Ruxit is a new SaaS solution built by Dynatrace. It’s unique in that it unites application performance management and real user monitoring with infrastructure, cloud, and network monitoring into a single product. It is by far the easiest to install, literally takes 2 minutes. It features full end to end tracing, code level visibility down to the method level, SQL visibility, and RUM for .NET, Java, and other languages, with insight into IIS and Apache. Apart from this it has an analytics engine that delivers both technical and user experience insights. Its main advantages are its ease of use, web UI, fully automated root cause analysis, and frankly, amazing breadth. Its flexible consumption based pricing scales from startups, cloud natives, and mid markets up to large web scale deployments of ten-thousands of servers.

net-3-ruxit

AppNetta‘s TraceView takes a different approach to application performance management.
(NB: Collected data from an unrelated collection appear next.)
/-- R311, R313: the staged copy of a role is consumed: its slot is freed at its source, and a copy of the other role that is
there already is discarded. -/
def consumeCopy (s : State) (t : Nat) (r : WinchRun) (lap j role : Nat) (x : Staged) : State :=
  let w := s.winchOf t
  let crc := leAt x.trailer 28 4
  let s1 := s.setWinch t { w with staged := w.staged.erase (16 * r.ctx + slotNo lap j role) }
  let s2 := sendFree (s1.setRun t { r with crcs := r.crcs.put (2 ^ 22 * lap + j) crc }) t r.ctx lap j x
  let s3 := if role = 1 then raise (s2.bump Reg.BACKUP_TAKEN_COUNT t) Ev.winch_BACKUP_TAKEN t else s2
  match copyOf w r.ctx lap j (1 - role) with
  | some y => secondCopy s3 t r (16 * r.ctx + slotNo lap j (1 - role)) lap j crc y
  | none => s3

/-- The counts of a combined segment, and the trace record (15 R424). -/
def countCombined (s : State) (t : Nat) (r : WinchRun) (lap j : Nat) : State :=
  let s1 := (((s.bump Reg.SEGS_COMBINED_COUNT t).wr Reg.WN_STAT_CTX r.ctx t).wr Reg.WN_STAT_SEG j t).wr
    Reg.WN_STAT_PHASE (2 + lap) t
  traceAdd s1 t 4 0x40 (128 + t) r.desc j lap

/-- The run of a context, for a state in which it runs. -/
def runOf (s : State) (t ctx : Nat) (d : WinchRun) : WinchRun := (s.winchOf t).runs.getD ctx d

/-- R303 to R307: a lap-1 segment is combined from the hopped elements. -/
def finishHop (s : State) (t : Nat) (r0 : WinchRun) (j : Nat) (hs : List Hopped) (scales : List Nat) (clamped : Nat)
    (firstNan nanRank raises : Nat) : State :=
  let (g, raised, clips) := hopSegment r0.d.wire r0.rank hs scales firstNan nanRank raises
  let r := { r0 with lap1 := j + 1, raised := r0.raised + raised, clips := r0.clips + clips,
                     overs := r0.overs + (hs.filter Hopped.overran).length, clamped := r0.clamped + clamped }
  let s1 := countCombined (s.setRun t r) t r 0 j
  if r.rank + 1 = r.size then
    let s2 := writeResult s1 t r j g
    if sendsIn r 1 then queueSegment s2 t r.ctx 1 j g else s2
  else queueSegment s1 t r.ctx 0 j g

/-- R303: ring rank 0 encodes its contribution to segment `j`. -/
def firstHop (s : State) (t : Nat) (r : WinchRun) (j : Nat) : State :=
  let n := elemsOf r.d j
  let e0 := j * segElems r.d.wire
  match contributions s t r e0 n with
  | (none, s1) => s1
  | (some cs, s1) =>
    match (if r.d.wire = 2 then
        winchRead s1 t r.idx r.part (r.d.scale + (r.rho + 1) % 2 * scaleBank r.d + e0 / 32) (ceilDiv n 32)
      else (some [], s1)) with
    | (none, s2) => s2
    | (some sb, s2) =>
      let (sc, clamped) := tableScales sb
      finishHop s2 t r j (cs.map hopFirst) sc clamped 0xFFFFFFFF 0 0

/-- R217, R310: the segment a staging slot holds, read through the spool; the slot is consumed, and `f` follows. -/
def takeStaged (s : State) (t : Nat) (r : WinchRun) (lap j role : Nat) (x : Staged) (f : State → Segment → State) : State :=
  match winchRead s t r.idx r.part x.addr x.bytes.length with
  | (none, s1) => s1
  | (some bs, s1) => f (consumeCopy s1 t r lap j role x) (stagedSegment r.d.wire bs)

/-- R303: a later ring rank combines segment `j` with its contribution. -/
def laterHop (s : State) (t : Nat) (r0 : WinchRun) (j role : Nat) (x : Staged) : State :=
  takeStaged s t r0 0 j role x (fun s0 g =>
    let r := runOf s0 t r0.ctx r0
    match contributions s0 t r (j * segElems r.d.wire) (elemsOf r.d j) with
    | (none, s1) => s1
    | (some cs, s1) =>
      let hs := ((segValues r.d.wire g).zip cs).map (fun e => hopNext e.1.1 e.1.2 e.2)
      finishHop s1 t r j hs (segScales g) 0 g.firstNan g.nanRank g.raises)

/-- R307: a lap-2 segment is written and passed on unchanged. -/
def secondLap (s : State) (t : Nat) (r0 : WinchRun) (j role : Nat) (x : Staged) : State :=
  takeStaged s t r0 1 j role x (fun s0 g =>
    let r := { runOf s0 t r0.ctx r0 with lap2 := j + 1 }
    let s1 := writeResult (countCombined (s0.setRun t r) t r 1 j) t r j g
    if sendsIn r 1 then queueSegment s1 t r.ctx 1 j g else s1)

/-- R319: the winch program is not stopped. -/
def winchRuns (s : State) (t : Nat) : Bool := s.rd Reg.WN_STAT_PHASE t != 5

/-- R295: a winch can work on the running step. -/
def winchWorks (s : State) (t : Nat) : Bool := s.inStep && s.islandsRun && winchRuns s t

/-- R309: the context wants a segment of which no copy has arrived. -/
def wantsSegment (w : Winch) (r : WinchRun) : Bool :=
  let wants := fun (lap j : Nat) =>
    takesIn r lap && decide (j < segCount r.d) && (!sendsIn r lap || slotFreeFor r.freedP lap j)
      && (stagedCopy w r.ctx lap j).isNone
  !r.accOnly && (wants 0 r.lap1 || wants 1 r.lap2)

/-- R309: the combine is ready, and no segment that a context wants has arrived. -/
def winchWaits (s : State) (t : Nat) : Bool :=
  let w := s.winchOf t
  winchWorks s t && w.runs.all (fun e => (nextJob w e.2).isNone) && w.runs.any (fun e => wantsSegment w e.2)

/-- R309: the combine of train `t` begins or ceases to wait. -/
def settleWait (s : State) (t : Nat) : State :=
  if winchWaits s t then
    let w := s.winchOf t
    if w.waitSince.isSome then s else s.setWinch t { w with waitSince := some s.tick }
  else endWait s t

/-- R303, R306, R307: the HBM ranges that the combine of a segment touches. -/
def segmentRanges (s : State) (w : Winch) (r : WinchRun) (lap j : Nat) : List (Nat × Nat) :=
  let e0 := j * segElems r.d.wire
  let n := elemsOf r.d j
  (if lap = 0 then inputRanges s r.d e0 n else [])
    ++ (match stagedCopy w r.ctx lap j with | some (_, x) => [(x.addr, x.bytes.length)] | none => [])
    ++ (if lap = 0 ∧ r.rank = 0 ∧ r.d.wire = 2 then
        [(r.d.scale + (r.rho + 1) % 2 * scaleBank r.d + e0 / 32, ceilDiv n 32)] else [])
    ++ (if lap = 1 ∨ r.rank + 1 = r.size then (r.d.result + 4 * e0, 4 * n) ::
        (if r.d.wire = 2 then [(r.d.scale + r.rho % 2 * scaleBank r.d + e0 / 32, ceilDiv n 32)] else []) else [])

/-- R213, R225: an access of partition `p` to one of the ranges must wait. -/
def anyWaits (s : State) (p : Nat) (rs : List (Nat × Nat)) : Bool := rs.any (fun r => mustWait s p r.1 r.2)

/-- The next segment of a context whose accesses may proceed. -/
def freeJob (s : State) (t : Nat) (r : WinchRun) : Option (Nat × Nat) :=
  (nextJob (s.winchOf t) r).filter (fun j => !anyWaits s r.part (segmentRanges s (s.winchOf t) r j.1 j.2))

/-- R295: the first context after the one last served that has a segment ready. -/
def nextContext (s : State) (t : Nat) : Option (WinchRun × Nat × Nat) :=
  let w := s.winchOf t
  (List.range 8).findSome? (fun i =>
    match Table.find ((w.last + 1 + i) % 8) w.runs with
    | some r => (freeJob s t r).map (fun j => (r, j))
    | none => none)

/-- R295, R303: one segment of the next context is combined. -/
def combineNext (s : State) (t : Nat) (r : WinchRun) (lap j : Nat) : State :=
  let s0 := s.setWinch t { s.winchOf t with last := r.ctx }
  let s1 := if lap = 0 && r.rank == 0 then firstHop s0 t r j
    else match stagedCopy (s0.winchOf t) r.ctx lap j with
      | some (role, x) => if lap = 0 then laterHop s0 t r j role x else secondLap s0 t r j role x
      | none => s0
  settleWait s1 t

def execSegmentCombine (t : Train) (s : State) : Result :=
  match nextContext s t with
  | some (r, lap, j) => whenOk (winchWorks s t) s (combineNext s t r lap j)
  | none => .next s

/-! ### Sending (R310, R311) -/

/-- The first queued segment whose slot at the successor is free. -/
def sendable (q : List (Nat × Nat × Segment)) (freed : Table Nat) : Option (Nat × Nat × Segment) :=
  q.find? (fun x => slotFreeFor freed x.1 x.2.1)

def dropJob (q : List (Nat × Nat × Segment)) (lap j : Nat) : List (Nat × Nat × Segment) :=
  q.filter (fun x => !(x.1 == lap && x.2.1 == j))

/-- The records of a context with segments to send: to a backup, completed ones go first (R308). -/
def senders (w : Winch) (ctx : Nat) (backup : Bool) : List WinchRun :=
  (if backup then w.backs.filter (fun r => r.ctx == ctx) else []) ++ (Table.find ctx w.runs).toList

/-- The next segment to the primary or backup successor. -/
def nextSend (s : State) (t ctx : Nat) (backup : Bool) : Option (WinchRun × Nat × Nat × Segment) :=
  (senders (s.winchOf t) ctx backup).findSome? (fun r =>
    (sendable (if backup then r.outB else r.outP) (if backup then r.freedB else r.freedP)).map (fun x => (r, x)))

/-- A record, running or completed, in place of the one of its index. -/
def Winch.putRun (w : Winch) (r : WinchRun) : Winch :=
  if w.backs.any (fun b => b.idx == r.idx) then
    { w with backs := (w.backs.map (fun b => if b.idx = r.idx then r else b)).filter (fun b => b.outB != []) }
  else { w with runs := w.runs.put r.ctx r }

/-- R310: segment `j` of a lap leaves as one transfer on virtual channel 2. -/
def sendSegment (s : State) (t : Nat) (r : WinchRun) (lap j : Nat) (g : Segment) (backup : Bool) : State :=
  let c := r.ctx
  let w := s.winchOf t
  let dev := if backup then s.rd Reg.WG_CFG_W1_NEXT_B t c else s.rd Reg.WG_CFG_W1_NEXT_P t c
  let bs := g.data ++ g.scales ++ trailerBytes s t r lap j g
  let d := descriptorBytes (slotNo lap j (s.rd Reg.WG_CFG_W0_ROLE t c) + 16 * c) bs.length none s.stepNum
    (s.rd Reg.STEP_STAT_REPLAY_RUN)
  let r1 := if backup then { r with outB := dropJob r.outB lap j } else { r with outP := dropJob r.outP lap j }
  let w1 := { w.putRun r1 with unfreed := w.unfreed ++ [{ ctx := c, backup := backup, lap := lap, seg := j, idx := r.idx }] }
  startSend (s.setWinch t w1) 2 (16 * s.self + t) (16 * dev + t) (.segment t c lap j backup) none (d ++ bs)

def execSegmentSend (t : Train) (ctx : Fin 8) (backup : Bool) (s : State) : Result :=
  match nextSend s t ctx backup with
  | some (r, lap, j, g) => whenOk (winchWorks s t) s (sendSegment s t r lap j g backup)
  | none => .next s

/-- R298: whether a device is the context's primary (`false`) or backup successor. -/
def successorRole (s : State) (t ctx src : Nat) : Option Bool :=
  if src = s.rd Reg.WG_CFG_W1_NEXT_P t ctx then some false
  else if s.rd Reg.WG_CFG_W1_NEXT_B_VALID t ctx = 1 ∧ src = s.rd Reg.WG_CFG_W1_NEXT_B t ctx then some true else none

/-- R311: a slot credit of a lap up to segment `seg`. -/
def WinchRun.credit (r : WinchRun) (backup : Bool) (lap seg : Nat) : WinchRun :=
  if backup then { r with freedB := r.freedB.put lap (max (r.freedB.getD lap 0) (seg + 1)) }
  else { r with freedP := r.freedP.put lap (max (r.freedP.getD lap 0) (seg + 1)) }

/-- R311: the successor `src` has freed the slot of segment `seg`: a credit of the record that sent it. -/
def freeSlot (s : State) (src t ctx lap seg : Nat) : State :=
  let w := s.winchOf t
  match (successorRole s t ctx src).bind (fun b =>
      w.unfreed.find? (fun e => e.ctx == ctx && e.backup == b && e.lap == lap && e.seg == seg)) with
  | none => s
  | some e =>
    let w1 := { w with unfreed := w.unfreed.erase e }
    match (senders w ctx e.backup).find? (fun r => r.idx == e.idx) with
    | some r => settleWait (s.setWinch t (w1.putRun (r.credit e.backup lap seg))) t
    | none => s.setWinch t w1

def execSlotFree (src : Dev) (t : Train) (ctx : Fin 8) (lap : Fin 2) (seg : Nat) (s : State) : Result :=
  .next (freeSlot s src t ctx lap seg)

/-! ### Arrivals (R312, R313) -/

/-- R312: the source device is the predecessor's primary or backup. -/
def sourceOk (s : State) (t ctx role src : Nat) : Bool :=
  if role = 0 then src / 16 == s.rd Reg.WG_CFG_W2_PREV_P t ctx
  else s.rd Reg.WG_CFG_W2_PREV_B_VALID t ctx == 1 && src / 16 == s.rd Reg.WG_CFG_W2_PREV_B t ctx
It does support tracing across most major languages including database statements and of course .NET. It visualizes things in charts and scatter plots. Even traces across multiple layers and applications are visualized in graphs. This has its advantages but takes some time getting used to it. Unfortunately while TraceView does support .NET it does not yet have code level visibility for it. This makes sense for AppNetta, which as a whole is more focused on large scale monitoring and has more of a network centric background. For DevOps in .NET environments however, it’s a bit lacking.

net-4-TraceView

Foglight, originally owned by Quest and now owned by Dell, is a well-known application performance management solution. It is clearly meant for operations monitoring and tracks all web requests. It integrates infrastructure and application monitoring, end to end tracing, and code level visibility on .NET, among other things. It has the required depth, but it’s rather complex to set up and obviously generates alert storms as far as I could experience. It takes a while to configure and get the data you need. Once properly set up though, you get a lot of insight into your .NET application. In a fast moving DevOps scenario though it might take too long to manually adapt to infrastructure changes.

net-5-foglight

AppDynamics is well known in the APM space. Its offering is quite complete and it features .NET monitoring, quite nice transaction flow tracing, user experience, and code level profiling capabilities. It is production capable, though code level visibility may be limited here to reduce overhead. Apart from these features though, AppDynamics has some weaknesses, mainly the lack of IIS request visibility and the fact that it only features walk clock time with no CPU breakdown. Its flash-based web UI and rather cumbersome agent configuration can also be counted as negatives. Compared to others it’s also lacking in terms of infrastructure monitoring. Its pricing structure definitely targets the mid market.

net-6-AppDynamics

Manage Engine has traditionally focused on IT monitoring, but in recent years they added end user and application performance monitoring to their portfolio called APM Insight. Manage Engine does give you metric level insight into .NET applications and transaction trace snap shots which give you code level stack traces and database interactions. However it’s apparent that Manage Engine is a monitoring tool and APM insight doesn’t provide the level of depth one might be accustomed to from other APM tools and profilers.

net-7-ME

JenniferSoft is a monitoring solution that provides nice real-time dashboarding and gives an overview of the topology of your environment. It enables users to see deviations in the speed of transactions with real time scatter charts and analysis of transactions. It provides “profiling” for IIS/.NET transactions, but only on single tiers and has no transaction tracing. Their strong suit is clearly cool dashboarding but not necessarily analytics. For example, they are the only vendor that features 3D animated dashboards.

net-8-JenniferSoft

Conclusion: There’s more buzz around on the APM space than a Google search would reveal on first sight and I did actually discover some cool vendors to target my needs; however, the field clears up pretty much when you dig for end-2-end visibility from code down to infrastructure, including RUM, any web service requests and deep SQL insights. And if you want to pair that with a nice, fluent, ease-of-use web UI and efficient analytics, there’s actually not many left …

Published by:

Synced – but where?

We had eventually setup our Office 365 (O365) tenant for eMail (read about that e.g. in the “Autodiscover” post) and, of course, wanted to leverage Sharepoint as well. My-sharepoint, either. And the “OneDrive for Business” Sync client (ODB) … whatelse.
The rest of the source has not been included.